----- Records provided

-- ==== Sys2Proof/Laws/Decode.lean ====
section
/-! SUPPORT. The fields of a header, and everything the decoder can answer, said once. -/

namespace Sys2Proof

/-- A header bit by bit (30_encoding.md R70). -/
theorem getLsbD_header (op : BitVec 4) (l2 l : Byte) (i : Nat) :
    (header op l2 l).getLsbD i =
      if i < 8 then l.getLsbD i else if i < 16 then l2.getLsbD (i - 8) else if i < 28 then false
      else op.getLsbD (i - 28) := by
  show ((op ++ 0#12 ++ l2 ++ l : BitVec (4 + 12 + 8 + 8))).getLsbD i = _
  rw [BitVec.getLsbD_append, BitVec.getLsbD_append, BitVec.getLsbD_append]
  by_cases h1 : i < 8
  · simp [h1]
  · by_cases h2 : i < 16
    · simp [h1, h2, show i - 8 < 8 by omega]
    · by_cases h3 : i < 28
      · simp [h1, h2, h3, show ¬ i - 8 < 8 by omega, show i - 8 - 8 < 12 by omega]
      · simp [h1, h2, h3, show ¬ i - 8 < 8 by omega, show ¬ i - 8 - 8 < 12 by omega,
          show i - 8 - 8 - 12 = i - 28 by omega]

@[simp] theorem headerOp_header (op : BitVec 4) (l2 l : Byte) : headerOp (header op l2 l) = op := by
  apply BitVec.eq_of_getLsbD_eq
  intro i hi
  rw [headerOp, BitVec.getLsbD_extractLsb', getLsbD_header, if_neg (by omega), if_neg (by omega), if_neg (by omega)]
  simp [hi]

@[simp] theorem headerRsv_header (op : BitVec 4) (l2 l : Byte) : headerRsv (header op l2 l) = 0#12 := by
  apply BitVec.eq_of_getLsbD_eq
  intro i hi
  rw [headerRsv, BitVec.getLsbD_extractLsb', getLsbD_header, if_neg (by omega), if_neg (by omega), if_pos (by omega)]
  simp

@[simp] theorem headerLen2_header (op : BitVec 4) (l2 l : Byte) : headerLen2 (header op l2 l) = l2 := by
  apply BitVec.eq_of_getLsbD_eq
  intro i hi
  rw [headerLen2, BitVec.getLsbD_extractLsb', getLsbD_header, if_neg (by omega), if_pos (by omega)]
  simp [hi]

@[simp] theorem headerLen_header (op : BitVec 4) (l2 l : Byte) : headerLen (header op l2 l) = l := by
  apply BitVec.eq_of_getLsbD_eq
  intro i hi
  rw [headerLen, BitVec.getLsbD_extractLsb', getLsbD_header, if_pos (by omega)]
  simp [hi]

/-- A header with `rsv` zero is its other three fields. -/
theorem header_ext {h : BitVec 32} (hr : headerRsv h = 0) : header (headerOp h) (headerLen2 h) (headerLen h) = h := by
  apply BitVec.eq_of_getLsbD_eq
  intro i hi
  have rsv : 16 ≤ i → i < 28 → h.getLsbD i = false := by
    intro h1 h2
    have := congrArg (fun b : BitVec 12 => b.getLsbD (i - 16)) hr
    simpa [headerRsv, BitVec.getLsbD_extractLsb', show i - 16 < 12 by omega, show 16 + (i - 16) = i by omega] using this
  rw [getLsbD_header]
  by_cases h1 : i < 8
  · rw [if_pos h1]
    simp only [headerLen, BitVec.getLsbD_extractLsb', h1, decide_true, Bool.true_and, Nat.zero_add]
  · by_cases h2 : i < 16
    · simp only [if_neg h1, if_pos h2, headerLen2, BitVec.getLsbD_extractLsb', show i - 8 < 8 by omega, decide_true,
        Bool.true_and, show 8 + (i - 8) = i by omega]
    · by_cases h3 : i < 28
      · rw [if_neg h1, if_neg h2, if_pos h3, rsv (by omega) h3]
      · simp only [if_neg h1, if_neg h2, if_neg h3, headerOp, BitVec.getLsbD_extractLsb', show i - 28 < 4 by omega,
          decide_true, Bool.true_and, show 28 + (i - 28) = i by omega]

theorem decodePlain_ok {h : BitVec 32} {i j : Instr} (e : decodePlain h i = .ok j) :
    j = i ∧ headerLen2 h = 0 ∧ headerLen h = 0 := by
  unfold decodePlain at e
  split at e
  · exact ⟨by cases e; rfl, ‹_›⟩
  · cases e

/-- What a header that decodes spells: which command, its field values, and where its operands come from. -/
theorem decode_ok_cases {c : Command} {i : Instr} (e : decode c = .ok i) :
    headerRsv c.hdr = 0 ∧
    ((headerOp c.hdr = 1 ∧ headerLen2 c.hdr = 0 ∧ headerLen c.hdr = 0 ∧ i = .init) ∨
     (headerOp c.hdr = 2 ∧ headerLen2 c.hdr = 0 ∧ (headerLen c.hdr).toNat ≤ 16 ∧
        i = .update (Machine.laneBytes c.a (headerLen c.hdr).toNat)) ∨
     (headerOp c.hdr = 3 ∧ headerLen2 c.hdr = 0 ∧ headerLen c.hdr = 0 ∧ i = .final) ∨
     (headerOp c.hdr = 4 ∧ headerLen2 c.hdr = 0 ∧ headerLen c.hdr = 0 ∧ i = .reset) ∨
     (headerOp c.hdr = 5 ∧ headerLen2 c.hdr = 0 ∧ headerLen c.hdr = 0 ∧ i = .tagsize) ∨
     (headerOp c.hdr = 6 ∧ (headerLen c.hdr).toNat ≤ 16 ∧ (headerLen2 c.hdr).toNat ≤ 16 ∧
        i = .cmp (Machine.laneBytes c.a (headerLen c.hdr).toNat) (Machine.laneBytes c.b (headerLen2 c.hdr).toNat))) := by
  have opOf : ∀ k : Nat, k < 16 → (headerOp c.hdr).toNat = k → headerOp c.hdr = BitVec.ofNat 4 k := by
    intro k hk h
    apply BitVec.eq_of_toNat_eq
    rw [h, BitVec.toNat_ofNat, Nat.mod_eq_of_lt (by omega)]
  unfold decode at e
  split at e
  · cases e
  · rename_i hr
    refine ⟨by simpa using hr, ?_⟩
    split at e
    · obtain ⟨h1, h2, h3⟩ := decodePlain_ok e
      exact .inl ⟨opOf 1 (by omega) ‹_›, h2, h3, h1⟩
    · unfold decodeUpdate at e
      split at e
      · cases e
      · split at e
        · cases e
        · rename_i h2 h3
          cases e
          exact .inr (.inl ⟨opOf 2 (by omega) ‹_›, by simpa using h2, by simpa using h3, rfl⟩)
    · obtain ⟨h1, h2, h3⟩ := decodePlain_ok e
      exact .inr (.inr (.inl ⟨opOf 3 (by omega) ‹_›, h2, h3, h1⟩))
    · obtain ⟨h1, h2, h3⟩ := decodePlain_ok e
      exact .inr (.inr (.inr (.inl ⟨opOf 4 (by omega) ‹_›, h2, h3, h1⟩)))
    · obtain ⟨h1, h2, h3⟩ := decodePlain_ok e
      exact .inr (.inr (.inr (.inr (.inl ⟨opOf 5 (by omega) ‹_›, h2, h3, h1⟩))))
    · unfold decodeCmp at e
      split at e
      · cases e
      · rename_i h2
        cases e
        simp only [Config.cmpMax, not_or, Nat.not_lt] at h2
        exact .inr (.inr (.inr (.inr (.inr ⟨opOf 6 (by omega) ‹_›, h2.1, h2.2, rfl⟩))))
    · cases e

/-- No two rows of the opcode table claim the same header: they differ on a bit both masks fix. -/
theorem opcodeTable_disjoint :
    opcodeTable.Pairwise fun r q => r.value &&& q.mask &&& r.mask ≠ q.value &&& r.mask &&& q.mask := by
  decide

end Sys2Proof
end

----------

• Assignment
Starting at the first line of the records above, please copy every line exactly through the line containing "(header op l2 l).getLsbD", and stop there.

• Response to the exercise
-- ==== Sys2Proof/Laws/Decode.lean ====
section
/-! SUPPORT. The fields of a header, and everything the decoder can answer, said once. -/

namespace Sys2Proof

/-- A header bit by bit (30_encoding.md R70). -/
theorem getLsbD_header (op : BitVec 4) (l2 l : Byte) (i : Nat) :
    (header op l2 l).getLsbD i =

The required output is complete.